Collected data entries
== Segment start ==

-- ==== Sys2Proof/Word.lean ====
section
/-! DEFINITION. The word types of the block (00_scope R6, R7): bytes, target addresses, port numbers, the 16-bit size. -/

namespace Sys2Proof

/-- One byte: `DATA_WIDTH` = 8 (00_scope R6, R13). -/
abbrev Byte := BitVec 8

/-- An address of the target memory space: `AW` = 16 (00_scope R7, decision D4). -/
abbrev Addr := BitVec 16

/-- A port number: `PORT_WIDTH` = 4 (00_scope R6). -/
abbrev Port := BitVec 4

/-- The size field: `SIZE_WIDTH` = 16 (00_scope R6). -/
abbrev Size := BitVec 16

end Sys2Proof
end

== Segment end ==

Every line that holds the word "BitVec" should be copied from the records.

» Written response
abbrev Byte := BitVec 8
abbrev Addr := BitVec 16
abbrev Port := BitVec 4
abbrev Size := BitVec 16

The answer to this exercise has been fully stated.